WHAT TO DO »
Filter the listing below down to the lines holding the word "Bool", and copy those lines.
________________
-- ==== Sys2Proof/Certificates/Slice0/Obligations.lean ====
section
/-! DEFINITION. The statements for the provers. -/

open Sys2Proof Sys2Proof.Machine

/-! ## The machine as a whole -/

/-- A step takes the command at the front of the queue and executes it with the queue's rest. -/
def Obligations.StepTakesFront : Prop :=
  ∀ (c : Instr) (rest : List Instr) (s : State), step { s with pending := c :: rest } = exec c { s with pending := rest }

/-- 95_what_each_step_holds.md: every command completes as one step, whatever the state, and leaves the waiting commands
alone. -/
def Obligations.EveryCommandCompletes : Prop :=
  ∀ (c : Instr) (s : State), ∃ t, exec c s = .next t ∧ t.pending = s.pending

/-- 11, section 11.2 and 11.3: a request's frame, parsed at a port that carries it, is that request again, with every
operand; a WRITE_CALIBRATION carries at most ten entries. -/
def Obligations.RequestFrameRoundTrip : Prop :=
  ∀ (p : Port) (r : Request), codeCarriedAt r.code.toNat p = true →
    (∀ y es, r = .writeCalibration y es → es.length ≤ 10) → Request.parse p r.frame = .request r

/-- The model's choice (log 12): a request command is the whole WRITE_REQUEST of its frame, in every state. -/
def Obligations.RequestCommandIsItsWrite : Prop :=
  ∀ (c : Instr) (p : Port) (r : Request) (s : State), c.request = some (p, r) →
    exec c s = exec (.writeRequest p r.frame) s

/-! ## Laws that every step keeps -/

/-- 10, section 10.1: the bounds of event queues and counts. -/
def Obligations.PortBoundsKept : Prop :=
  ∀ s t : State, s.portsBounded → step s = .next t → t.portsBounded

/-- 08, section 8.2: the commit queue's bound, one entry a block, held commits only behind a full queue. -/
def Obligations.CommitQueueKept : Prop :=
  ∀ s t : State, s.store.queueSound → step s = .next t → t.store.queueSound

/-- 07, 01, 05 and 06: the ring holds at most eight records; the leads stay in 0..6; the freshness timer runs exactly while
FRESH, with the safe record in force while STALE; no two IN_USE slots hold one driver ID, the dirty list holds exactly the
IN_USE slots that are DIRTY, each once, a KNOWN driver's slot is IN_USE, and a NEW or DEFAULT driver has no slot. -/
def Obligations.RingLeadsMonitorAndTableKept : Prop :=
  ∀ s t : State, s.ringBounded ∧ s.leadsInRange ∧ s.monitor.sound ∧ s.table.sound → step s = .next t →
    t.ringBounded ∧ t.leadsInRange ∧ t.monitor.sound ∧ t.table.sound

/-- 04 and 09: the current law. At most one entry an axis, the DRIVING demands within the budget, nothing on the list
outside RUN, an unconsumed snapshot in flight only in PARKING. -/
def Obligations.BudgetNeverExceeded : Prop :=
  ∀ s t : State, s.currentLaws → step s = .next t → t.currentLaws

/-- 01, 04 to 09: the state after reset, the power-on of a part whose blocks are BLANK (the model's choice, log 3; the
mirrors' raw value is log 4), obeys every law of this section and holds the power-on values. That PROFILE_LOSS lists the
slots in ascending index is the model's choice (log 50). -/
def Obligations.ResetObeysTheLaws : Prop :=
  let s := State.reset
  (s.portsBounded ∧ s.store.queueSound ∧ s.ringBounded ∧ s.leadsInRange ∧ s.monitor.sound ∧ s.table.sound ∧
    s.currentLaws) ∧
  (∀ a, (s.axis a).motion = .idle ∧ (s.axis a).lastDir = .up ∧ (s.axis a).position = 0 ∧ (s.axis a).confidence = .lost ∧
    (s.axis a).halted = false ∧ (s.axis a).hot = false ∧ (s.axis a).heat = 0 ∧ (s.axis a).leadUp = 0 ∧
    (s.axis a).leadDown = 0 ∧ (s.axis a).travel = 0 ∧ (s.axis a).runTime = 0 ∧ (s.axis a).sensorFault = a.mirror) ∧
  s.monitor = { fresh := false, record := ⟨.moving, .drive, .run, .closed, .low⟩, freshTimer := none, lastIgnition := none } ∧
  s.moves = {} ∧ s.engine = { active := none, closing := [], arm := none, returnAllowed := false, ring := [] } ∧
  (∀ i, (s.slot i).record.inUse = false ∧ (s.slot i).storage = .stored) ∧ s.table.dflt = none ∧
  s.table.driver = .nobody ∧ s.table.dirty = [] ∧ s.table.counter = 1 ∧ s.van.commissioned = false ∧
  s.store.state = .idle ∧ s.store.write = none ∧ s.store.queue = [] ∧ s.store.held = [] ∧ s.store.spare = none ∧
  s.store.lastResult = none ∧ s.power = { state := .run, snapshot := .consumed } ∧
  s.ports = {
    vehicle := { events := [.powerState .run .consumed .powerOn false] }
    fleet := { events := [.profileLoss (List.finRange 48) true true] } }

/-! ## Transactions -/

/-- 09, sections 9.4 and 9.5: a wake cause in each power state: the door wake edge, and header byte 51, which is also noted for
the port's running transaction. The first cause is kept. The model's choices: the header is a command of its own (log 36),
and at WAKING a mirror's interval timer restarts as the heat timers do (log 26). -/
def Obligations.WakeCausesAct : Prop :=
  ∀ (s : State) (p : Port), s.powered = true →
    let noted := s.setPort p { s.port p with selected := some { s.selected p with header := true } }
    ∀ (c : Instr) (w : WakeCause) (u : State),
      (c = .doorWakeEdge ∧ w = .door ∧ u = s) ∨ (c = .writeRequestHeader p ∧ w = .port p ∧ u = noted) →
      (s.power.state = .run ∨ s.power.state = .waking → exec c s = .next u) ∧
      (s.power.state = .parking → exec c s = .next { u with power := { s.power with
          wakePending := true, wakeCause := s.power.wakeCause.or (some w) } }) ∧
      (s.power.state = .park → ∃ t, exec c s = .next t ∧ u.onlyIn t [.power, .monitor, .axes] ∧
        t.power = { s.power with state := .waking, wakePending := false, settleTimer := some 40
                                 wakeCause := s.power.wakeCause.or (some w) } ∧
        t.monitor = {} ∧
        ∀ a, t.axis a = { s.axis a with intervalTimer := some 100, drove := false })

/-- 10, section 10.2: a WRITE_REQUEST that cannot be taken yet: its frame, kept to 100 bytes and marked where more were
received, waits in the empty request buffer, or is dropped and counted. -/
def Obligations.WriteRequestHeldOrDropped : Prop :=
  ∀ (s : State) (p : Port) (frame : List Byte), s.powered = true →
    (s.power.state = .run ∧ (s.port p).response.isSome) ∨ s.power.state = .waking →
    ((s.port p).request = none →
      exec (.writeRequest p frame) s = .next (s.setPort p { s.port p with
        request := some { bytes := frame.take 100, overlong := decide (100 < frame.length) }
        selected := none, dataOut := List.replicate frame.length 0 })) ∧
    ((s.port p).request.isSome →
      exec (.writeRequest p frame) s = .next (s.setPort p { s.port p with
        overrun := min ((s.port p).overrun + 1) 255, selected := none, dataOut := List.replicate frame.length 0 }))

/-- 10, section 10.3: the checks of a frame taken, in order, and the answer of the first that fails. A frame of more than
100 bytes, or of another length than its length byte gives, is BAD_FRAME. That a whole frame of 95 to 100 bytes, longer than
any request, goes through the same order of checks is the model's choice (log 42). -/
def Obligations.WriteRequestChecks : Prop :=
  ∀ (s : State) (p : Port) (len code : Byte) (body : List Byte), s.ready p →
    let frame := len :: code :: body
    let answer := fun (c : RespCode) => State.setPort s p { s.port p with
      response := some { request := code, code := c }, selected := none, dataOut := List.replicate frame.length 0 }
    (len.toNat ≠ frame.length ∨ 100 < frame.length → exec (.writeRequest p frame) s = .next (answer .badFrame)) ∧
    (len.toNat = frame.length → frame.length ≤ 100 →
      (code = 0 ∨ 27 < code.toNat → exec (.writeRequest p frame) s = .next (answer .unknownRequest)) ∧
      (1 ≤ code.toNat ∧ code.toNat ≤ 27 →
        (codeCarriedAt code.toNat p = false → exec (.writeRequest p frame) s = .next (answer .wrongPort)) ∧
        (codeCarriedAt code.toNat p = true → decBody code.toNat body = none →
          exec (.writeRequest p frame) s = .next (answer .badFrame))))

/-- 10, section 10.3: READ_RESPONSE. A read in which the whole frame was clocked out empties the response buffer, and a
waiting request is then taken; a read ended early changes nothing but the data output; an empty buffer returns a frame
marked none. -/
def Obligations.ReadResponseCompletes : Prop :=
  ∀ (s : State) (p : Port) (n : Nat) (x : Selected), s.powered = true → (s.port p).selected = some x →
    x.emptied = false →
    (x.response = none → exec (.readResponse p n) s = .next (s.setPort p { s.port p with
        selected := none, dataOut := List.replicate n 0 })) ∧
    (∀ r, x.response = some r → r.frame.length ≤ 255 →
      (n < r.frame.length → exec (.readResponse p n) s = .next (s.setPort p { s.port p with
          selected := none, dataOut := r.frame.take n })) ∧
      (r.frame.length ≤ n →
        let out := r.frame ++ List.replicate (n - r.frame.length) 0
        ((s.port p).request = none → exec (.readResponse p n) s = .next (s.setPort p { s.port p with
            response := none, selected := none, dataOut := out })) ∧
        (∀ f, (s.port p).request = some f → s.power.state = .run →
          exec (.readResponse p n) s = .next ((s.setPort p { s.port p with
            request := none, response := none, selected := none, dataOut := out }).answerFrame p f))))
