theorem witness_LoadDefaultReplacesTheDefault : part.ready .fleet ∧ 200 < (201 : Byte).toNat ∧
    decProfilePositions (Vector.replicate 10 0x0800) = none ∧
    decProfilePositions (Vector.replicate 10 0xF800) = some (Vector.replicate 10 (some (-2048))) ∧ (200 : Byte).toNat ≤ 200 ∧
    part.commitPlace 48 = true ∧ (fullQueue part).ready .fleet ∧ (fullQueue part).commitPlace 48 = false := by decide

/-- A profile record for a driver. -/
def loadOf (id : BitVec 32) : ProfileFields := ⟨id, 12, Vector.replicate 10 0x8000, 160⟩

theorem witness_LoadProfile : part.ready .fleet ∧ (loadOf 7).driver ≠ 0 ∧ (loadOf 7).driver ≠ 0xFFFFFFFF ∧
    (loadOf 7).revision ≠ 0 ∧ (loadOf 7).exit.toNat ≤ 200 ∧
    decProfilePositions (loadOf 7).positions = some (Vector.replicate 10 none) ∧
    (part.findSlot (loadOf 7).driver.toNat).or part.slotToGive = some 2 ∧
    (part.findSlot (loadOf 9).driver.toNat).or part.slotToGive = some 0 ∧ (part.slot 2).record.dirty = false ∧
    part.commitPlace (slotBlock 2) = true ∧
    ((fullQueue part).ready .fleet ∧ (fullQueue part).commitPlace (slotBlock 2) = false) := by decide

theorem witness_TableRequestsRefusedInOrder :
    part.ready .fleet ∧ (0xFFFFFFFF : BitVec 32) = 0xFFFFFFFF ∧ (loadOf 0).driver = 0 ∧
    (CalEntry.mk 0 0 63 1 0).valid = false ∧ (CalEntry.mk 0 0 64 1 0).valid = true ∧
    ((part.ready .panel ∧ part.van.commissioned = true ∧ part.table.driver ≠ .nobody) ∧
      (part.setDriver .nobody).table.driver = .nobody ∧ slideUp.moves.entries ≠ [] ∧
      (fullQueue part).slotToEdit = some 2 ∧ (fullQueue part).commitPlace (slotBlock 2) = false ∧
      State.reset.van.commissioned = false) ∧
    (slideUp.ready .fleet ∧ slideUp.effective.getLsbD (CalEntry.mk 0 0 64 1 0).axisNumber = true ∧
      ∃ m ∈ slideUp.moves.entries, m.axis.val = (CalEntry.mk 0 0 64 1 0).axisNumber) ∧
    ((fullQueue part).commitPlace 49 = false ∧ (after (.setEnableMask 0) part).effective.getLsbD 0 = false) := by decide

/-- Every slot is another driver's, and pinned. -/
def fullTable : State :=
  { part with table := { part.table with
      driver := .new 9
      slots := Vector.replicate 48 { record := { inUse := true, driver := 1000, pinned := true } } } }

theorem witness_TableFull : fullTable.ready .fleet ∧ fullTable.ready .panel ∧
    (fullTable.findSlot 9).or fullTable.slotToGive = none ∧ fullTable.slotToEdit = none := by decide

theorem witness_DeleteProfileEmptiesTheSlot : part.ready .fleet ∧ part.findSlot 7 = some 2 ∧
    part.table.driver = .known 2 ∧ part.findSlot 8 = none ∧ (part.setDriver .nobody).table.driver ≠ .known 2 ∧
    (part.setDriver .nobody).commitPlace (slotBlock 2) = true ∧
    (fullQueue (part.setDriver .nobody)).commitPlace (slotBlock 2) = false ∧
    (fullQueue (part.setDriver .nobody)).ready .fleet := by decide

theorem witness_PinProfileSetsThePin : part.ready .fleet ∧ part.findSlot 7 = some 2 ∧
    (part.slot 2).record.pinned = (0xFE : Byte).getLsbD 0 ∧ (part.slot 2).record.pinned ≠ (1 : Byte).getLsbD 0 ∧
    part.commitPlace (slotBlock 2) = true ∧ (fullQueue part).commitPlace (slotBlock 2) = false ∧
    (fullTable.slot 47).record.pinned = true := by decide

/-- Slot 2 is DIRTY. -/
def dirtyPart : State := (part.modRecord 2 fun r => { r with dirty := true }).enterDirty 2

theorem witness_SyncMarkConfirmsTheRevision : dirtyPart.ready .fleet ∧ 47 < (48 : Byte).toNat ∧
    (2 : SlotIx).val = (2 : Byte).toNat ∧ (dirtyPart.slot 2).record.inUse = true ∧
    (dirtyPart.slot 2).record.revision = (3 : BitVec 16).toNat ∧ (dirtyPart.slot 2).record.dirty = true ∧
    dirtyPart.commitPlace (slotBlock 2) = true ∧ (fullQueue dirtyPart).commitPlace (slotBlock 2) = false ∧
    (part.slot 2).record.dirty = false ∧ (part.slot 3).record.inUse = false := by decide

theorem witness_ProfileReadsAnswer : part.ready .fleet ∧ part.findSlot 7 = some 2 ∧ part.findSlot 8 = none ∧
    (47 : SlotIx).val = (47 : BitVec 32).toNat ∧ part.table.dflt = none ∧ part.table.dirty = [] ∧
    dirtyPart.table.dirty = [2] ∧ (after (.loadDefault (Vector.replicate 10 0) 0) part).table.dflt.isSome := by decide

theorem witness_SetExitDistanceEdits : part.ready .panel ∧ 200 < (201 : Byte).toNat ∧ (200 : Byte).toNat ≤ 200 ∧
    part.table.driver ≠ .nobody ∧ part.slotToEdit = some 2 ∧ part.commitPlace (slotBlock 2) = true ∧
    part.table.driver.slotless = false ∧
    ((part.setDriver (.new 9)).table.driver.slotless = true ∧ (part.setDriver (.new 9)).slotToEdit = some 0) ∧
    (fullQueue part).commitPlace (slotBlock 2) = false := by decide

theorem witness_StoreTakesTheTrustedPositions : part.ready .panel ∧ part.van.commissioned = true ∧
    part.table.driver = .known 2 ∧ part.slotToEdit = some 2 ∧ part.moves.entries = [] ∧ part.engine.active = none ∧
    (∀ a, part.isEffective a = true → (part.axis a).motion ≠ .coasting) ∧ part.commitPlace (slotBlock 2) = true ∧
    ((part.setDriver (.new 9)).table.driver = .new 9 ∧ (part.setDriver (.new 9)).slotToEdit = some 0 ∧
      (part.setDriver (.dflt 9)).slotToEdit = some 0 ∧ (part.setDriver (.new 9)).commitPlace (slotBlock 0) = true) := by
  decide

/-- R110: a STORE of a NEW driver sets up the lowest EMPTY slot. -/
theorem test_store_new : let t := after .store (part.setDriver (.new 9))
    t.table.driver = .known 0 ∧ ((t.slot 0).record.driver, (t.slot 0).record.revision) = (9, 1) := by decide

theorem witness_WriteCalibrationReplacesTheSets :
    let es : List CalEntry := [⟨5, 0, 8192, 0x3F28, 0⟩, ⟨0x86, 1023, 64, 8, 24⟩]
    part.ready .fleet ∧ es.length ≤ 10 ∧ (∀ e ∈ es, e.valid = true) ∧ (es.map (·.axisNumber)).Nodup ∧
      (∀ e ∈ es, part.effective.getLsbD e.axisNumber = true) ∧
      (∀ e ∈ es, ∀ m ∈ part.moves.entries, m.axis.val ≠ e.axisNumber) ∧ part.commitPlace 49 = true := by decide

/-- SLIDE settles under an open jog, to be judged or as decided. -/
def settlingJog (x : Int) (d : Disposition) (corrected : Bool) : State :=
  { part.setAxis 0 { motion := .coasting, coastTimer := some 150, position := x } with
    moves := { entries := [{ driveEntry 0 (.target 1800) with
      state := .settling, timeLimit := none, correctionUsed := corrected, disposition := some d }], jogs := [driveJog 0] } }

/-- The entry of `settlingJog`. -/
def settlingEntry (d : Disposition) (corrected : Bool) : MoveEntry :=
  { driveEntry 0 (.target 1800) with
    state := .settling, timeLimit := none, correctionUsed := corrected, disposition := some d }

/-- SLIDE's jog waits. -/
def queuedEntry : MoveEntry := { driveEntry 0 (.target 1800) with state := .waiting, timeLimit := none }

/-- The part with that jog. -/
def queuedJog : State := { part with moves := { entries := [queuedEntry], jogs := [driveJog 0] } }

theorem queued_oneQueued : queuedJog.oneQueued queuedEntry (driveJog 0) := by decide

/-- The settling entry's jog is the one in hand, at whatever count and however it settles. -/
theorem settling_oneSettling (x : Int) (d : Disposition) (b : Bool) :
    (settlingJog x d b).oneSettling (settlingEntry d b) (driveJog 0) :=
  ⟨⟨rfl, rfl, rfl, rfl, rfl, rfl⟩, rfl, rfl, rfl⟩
________________
ANSWER SECTION »
def settlingJog (x : Int) (d : Disposition) (corrected : Bool) : State :=
def settlingEntry (d : Disposition) (corrected : Bool) : MoveEntry :=
theorem settling_oneSettling (x : Int) (d : Disposition) (b : Bool) :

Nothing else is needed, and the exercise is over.